Problem to work on —
From the entries below, reproduce exactly the line containing "theorem test_wf_refuses_read_of_wo : Transaction.wellFormed", the line containing "theorem test_decode_rdCtrl : decode", and every line in between, with nothing added.

══ Extracted information ══

-- ==== Sys2Proof/Machine/Step.lean ====
section
/-! DEFINITION. One step of the machine: the host's next event, for a block whose parameters R11 admits. -/

namespace Sys2Proof.Machine

/-- One step (spec/00_scope.md R8, R11). -/
def step (s : State) : Host.Outcome State Fault Refusal :=
  if s.params.wf then runNext s else .refused .unsupportedParameters

/-- The state in which the transaction whose bits are `w`, numbered as spec/opcode_table.json numbers them and zero above
`nbits`, is the host's next one (assumption 1). -/
def State.withFetchWord (s : State) (nbits w : Nat) : State :=
  issueNext (BitVec.ofNat 41 (w % 2 ^ nbits)) s

end Sys2Proof.Machine
end

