-- ==== Sys2Proof/Tests/Slice0.lean ====
section
/-! SUPPORT. The author's own tests. The words are written out from the patterns of spec/opcode_table.json (W, then ADDR, then
WDATA); the expected values of the other tests are those of spec/95_test_vectors.md, section named at each. The last part shows,
for every statement with hypotheses, values that meet them. -/

open Sys2Proof Sys2Proof.Machine

namespace Sys2Proof.Tests

-- One theorem after the other: evaluations that wait for one another in threads of their own cost memory for nothing.
set_option Elab.async false

/-! ### WellFormed smoke: an ill-formed term for each check, refused -/

theorem test_wf_refuses_small_buffer : Params.wf ⟨39, 4⟩ = false := by decide
theorem test_wf_refuses_no_queue : Params.wf ⟨40, 0⟩ = false := by decide
theorem test_wf_admits_least_parameters : Params.wf ⟨40, 1⟩ = true := by decide
theorem test_wf_refuses_misaligned : Transaction.wellFormed ⟨false, 0x02#8, 0#32⟩ = false := by decide
theorem test_wf_refuses_unmapped : Transaction.wellFormed ⟨false, 0x3C#8, 0#32⟩ = false := by decide
theorem test_wf_refuses_write_of_ro : Transaction.wellFormed ⟨true, 0x00#8, 0#32⟩ = false := by decide
theorem test_wf_refuses_read_of_wo : Transaction.wellFormed ⟨false, 0x08#8, 0#32⟩ = false := by decide
theorem test_wf_admits_a_push : Transaction.wellFormed ⟨true, 0x10#8, 0xFFFFFFFF#32⟩ = true := by decide

/-! ### Decoding: a word of every row. A read's word carries ones or zeros in the WDATA that is ignored. -/

theorem test_decode_rdId : decode 0x00000000000#41 = .ok .rdId := by decide
theorem test_decode_rdCtrl : decode 0x004FFFFFFFF#41 = .ok .rdCtrl := by decide
theorem test_decode_wrCtrl : decode 0x10480000001#41 = .ok (.wrCtrl 0x80000001#32) := by decide
theorem test_decode_wrCmd : decode 0x108DEADBEEF#41 = .ok (.wrCmd 0xDEADBEEF#32) := by decide
theorem test_decode_rdStatus : decode 0x00CFFFFFFFF#41 = .ok .rdStatus := by decide
theorem test_decode_wrStatus : decode 0x10CFFFFFFFF#41 = .ok (.wrStatus 0xFFFFFFFF#32) := by decide
theorem test_decode_wrPush : decode 0x11000000000#41 = .ok (.wrPush 0x00000000#32) := by decide
theorem test_decode_rdBufLen : decode 0x014FFFFFFFF#41 = .ok .rdBufLen := by decide
theorem test_decode_rdThrGyroLo : decode 0x018A5A5A5A5#41 = .ok .rdThrGyroLo := by decide
theorem test_decode_wrThrGyroLo : decode 0x11880000001#41 = .ok (.wrThrGyroLo 0x80000001#32) := by decide
theorem test_decode_rdThrGyroHi : decode 0x01CFFFFFFFF#41 = .ok .rdThrGyroHi := by decide
theorem test_decode_wrThrGyroHi : decode 0x11C12345678#41 = .ok (.wrThrGyroHi 0x12345678#32) := by decide
theorem test_decode_rdThrAccelLo : decode 0x02000000000#41 = .ok .rdThrAccelLo := by decide
theorem test_decode_wrThrAccelLo : decode 0x12000000000#41 = .ok (.wrThrAccelLo 0x00000000#32) := by decide
theorem test_decode_rdThrAccelHi : decode 0x024A5A5A5A5#41 = .ok .rdThrAccelHi := by decide
theorem test_decode_wrThrAccelHi : decode 0x1240000003F#41 = .ok (.wrThrAccelHi 0x0000003F#32) := by decide
theorem test_decode_rdThrTempLo : decode 0x028FFFFFFFF#41 = .ok .rdThrTempLo := by decide
theorem test_decode_wrThrTempLo : decode 0x128DEADBEEF#41 = .ok (.wrThrTempLo 0xDEADBEEF#32) := by decide
theorem test_decode_rdThrTempHi : decode 0x02C00000000#41 = .ok .rdThrTempHi := by decide
theorem test_decode_wrThrTempHi : decode 0x12CFFFFFFFF#41 = .ok (.wrThrTempHi 0xFFFFFFFF#32) := by decide
theorem test_decode_wrCrcData : decode 0x13000000000#41 = .ok (.wrCrcData 0x00000000#32) := by decide
theorem test_decode_rdCrcValue : decode 0x03400000000#41 = .ok .rdCrcValue := by decide
theorem test_decode_rdErrInfo : decode 0x038FFFFFFFF#41 = .ok .rdErrInfo := by decide
theorem test_decode_rdCntFramesOk : decode 0x040A5A5A5A5#41 = .ok .rdCntFramesOk := by decide
theorem test_decode_rdCntBadHeader : decode 0x04400000000#41 = .ok .rdCntBadHeader := by decide
theorem test_decode_rdCntCrcMismatch : decode 0x048FFFFFFFF#41 = .ok .rdCntCrcMismatch := by decide
theorem test_decode_rdCntEmitted : decode 0x04CA5A5A5A5#41 = .ok .rdCntEmitted := by decide
theorem test_decode_rdCntSuppressed : decode 0x05000000000#41 = .ok .rdCntSuppressed := by decide
theorem test_decode_rdCntDiscarded : decode 0x054FFFFFFFF#41 = .ok .rdCntDiscarded := by decide
theorem test_decode_rdCntOverflow : decode 0x058A5A5A5A5#41 = .ok .rdCntOverflow := by decide
theorem test_decode_rdOutCount : decode 0x05C00000000#41 = .ok .rdOutCount := by decide
theorem test_decode_wrOutPop : decode 0x160DEADBEEF#41 = .ok (.wrOutPop 0xDEADBEEF#32) := by decide
theorem test_decode_rdOutW0 : decode 0x080A5A5A5A5#41 = .ok .rdOutW0 := by decide
theorem test_decode_rdOutW1 : decode 0x08400000000#41 = .ok .rdOutW1 := by decide
theorem test_decode_rdOutW2 : decode 0x088FFFFFFFF#41 = .ok .rdOutW2 := by decide
theorem test_decode_rdOutW3 : decode 0x08CA5A5A5A5#41 = .ok .rdOutW3 := by decide
theorem test_decode_rdOutW4 : decode 0x09000000000#41 = .ok .rdOutW4 := by decide
theorem test_decode_rdOutW5 : decode 0x094FFFFFFFF#41 = .ok .rdOutW5 := by decide
theorem test_decode_rdOutW6 : decode 0x098A5A5A5A5#41 = .ok .rdOutW6 := by decide
theorem test_decode_rdOutW7 : decode 0x09C00000000#41 = .ok .rdOutW7 := by decide
theorem test_decode_rdOutW8 : decode 0x0A0FFFFFFFF#41 = .ok .rdOutW8 := by decide
theorem test_decode_rdOutW9 : decode 0x0A4A5A5A5A5#41 = .ok .rdOutW9 := by decide
theorem test_decode_rdOutW10 : decode 0x0A800000000#41 = .ok .rdOutW10 := by decide
theorem test_decode_rdDiagW0 : decode 0x0C0FFFFFFFF#41 = .ok .rdDiagW0 := by decide
theorem test_decode_rdDiagW1 : decode 0x0C4A5A5A5A5#41 = .ok .rdDiagW1 := by decide
theorem test_decode_rdDiagW2 : decode 0x0C800000000#41 = .ok .rdDiagW2 := by decide
theorem test_decode_rdDiagW3 : decode 0x0CCFFFFFFFF#41 = .ok .rdDiagW3 := by decide
theorem test_decode_rdDiagW4 : decode 0x0D0A5A5A5A5#41 = .ok .rdDiagW4 := by decide
theorem test_decode_rdDiagW5 : decode 0x0D400000000#41 = .ok .rdDiagW5 := by decide
theorem test_decode_rdDiagW6 : decode 0x0D8FFFFFFFF#41 = .ok .rdDiagW6 := by decide
theorem test_decode_rdDiagW7 : decode 0x0DCA5A5A5A5#41 = .ok .rdDiagW7 := by decide
theorem test_decode_rdDiagW8 : decode 0x0E000000000#41 = .ok .rdDiagW8 := by decide
theorem test_decode_rdDiagW9 : decode 0x0E4FFFFFFFF#41 = .ok .rdDiagW9 := by decide
theorem test_decode_rdDiagW10 : decode 0x0E8A5A5A5A5#41 = .ok .rdDiagW10 := by decide
theorem test_decode_rdDiagCode : decode 0x0EC00000000#41 = .ok .rdDiagCode := by decide
theorem test_decode_rdDiagCrcCalc : decode 0x0F0FFFFFFFF#41 = .ok .rdDiagCrcCalc := by decide

theorem test_decode_misaligned_first : decode 0x13D00000000#41 = .error .misaligned := by decide
theorem test_decode_unmapped : decode 0x03C00000000#41 = .error .unmapped := by decide
theorem test_decode_write_ro : decode 0x10000000000#41 = .error .writeRo := by decide
theorem test_decode_read_wo : decode 0x06000000000#41 = .error .readWo := by decide
theorem test_encode_push : encode (.wrPush 0xFE#32) = 0x110000000FE#41 := by decide
theorem test_decodeTableWord : decodeTableWord 48 0x110000000FE = some (.wrPush 0xFE#32) := by decide
theorem test_decodeTableWord_refuses_bit_41 : decodeTableWord 48 0x200000000000 = none := by decide

/-! ### Helpers of the tests -/

/-- Whether an outcome is a next state that meets `p`. -/
def goesTo (o : Host.Outcome State Fault Refusal) (p : State → Bool) : Bool :=
  match o with
  | .next t => p t
  | .fault _ => false
  | .refused _ => false

/-- `s` with one transaction word issued. -/
def issued (x : BusWord) (s : State) : State :=
  { s with pending := [.transaction x] }

/-- The instruction, performed as one step, answers `v` without error. -/
def answers (i : Instr) (s : State) (v : Word) : Bool :=
  goesTo (step (issued (encode i) s)) fun t => t.resp == some ⟨v, false⟩

/-- The fixture frame FIX (section L1.9), from its fields. -/
def fixture : FrameFields where
  gyroX := 0x3DCCCCCD#32
  gyroY := 0x3E4CCCCD#32
  gyroZ := 0x3E99999A#32
  accelX := 0x3FC00000#32
  accelY := 0xC0066666#32
  accelZ := 0x411CF5C3#32
  timestamp := 0x499602D2#32
  status := 0x00#8
  sequence := 0x2A#8
  temperature := 0x00FA#16

/-- The first 39 bytes of FIX, as the spec writes them. -/
def fixHead : List Byte :=
  [0xFE#8, 0x81#8, 0xFF#8, 0x56#8, 0x3D#8, 0xCC#8, 0xCC#8, 0xCD#8, 0x3E#8, 0x4C#8, 0xCC#8, 0xCD#8] ++
  [0x3E#8, 0x99#8, 0x99#8, 0x9A#8, 0x3F#8, 0xC0#8, 0x00#8, 0x00#8, 0xC0#8, 0x06#8, 0x66#8, 0x66#8] ++
  [0x41#8, 0x1C#8, 0xF5#8, 0xC3#8, 0x49#8, 0x96#8, 0x02#8, 0xD2#8, 0x00#8, 0x2A#8, 0x00#8, 0xFA#8] ++
  [0x10#8, 0x99#8, 0x82#8]

/-- All but the last byte of FIX pushed from reset: the state of the last row but one of section L2.2. -/
def nearlyFramed : State :=
  { State.reset with buf := fixHead }

/-- The snapshot of FIX. -/
def fixSnapshot : Snapshot :=
  snap (recordOf (fixHead ++ [0xC0#8]) true true true)

/-- Four records in the queue: it is full at the depth of R10. -/
def queueFull : State :=
  { State.reset with outq := List.replicate 4 Record.zero }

═══

Answer —
theorem test_wf_refuses_read_of_wo : Transaction.wellFormed ⟨false, 0x08#8, 0#32⟩ = false := by decide
theorem test_wf_admits_a_push : Transaction.wellFormed ⟨true, 0x10#8, 0xFFFFFFFF#32⟩ = true := by decide

/-! ### Decoding: a word of every row. A read's word carries ones or zeros in the WDATA that is ignored. -/

theorem test_decode_rdId : decode 0x00000000000#41 = .ok .rdId := by decide
theorem test_decode_rdCtrl : decode 0x004FFFFFFFF#41 = .ok .rdCtrl := by decide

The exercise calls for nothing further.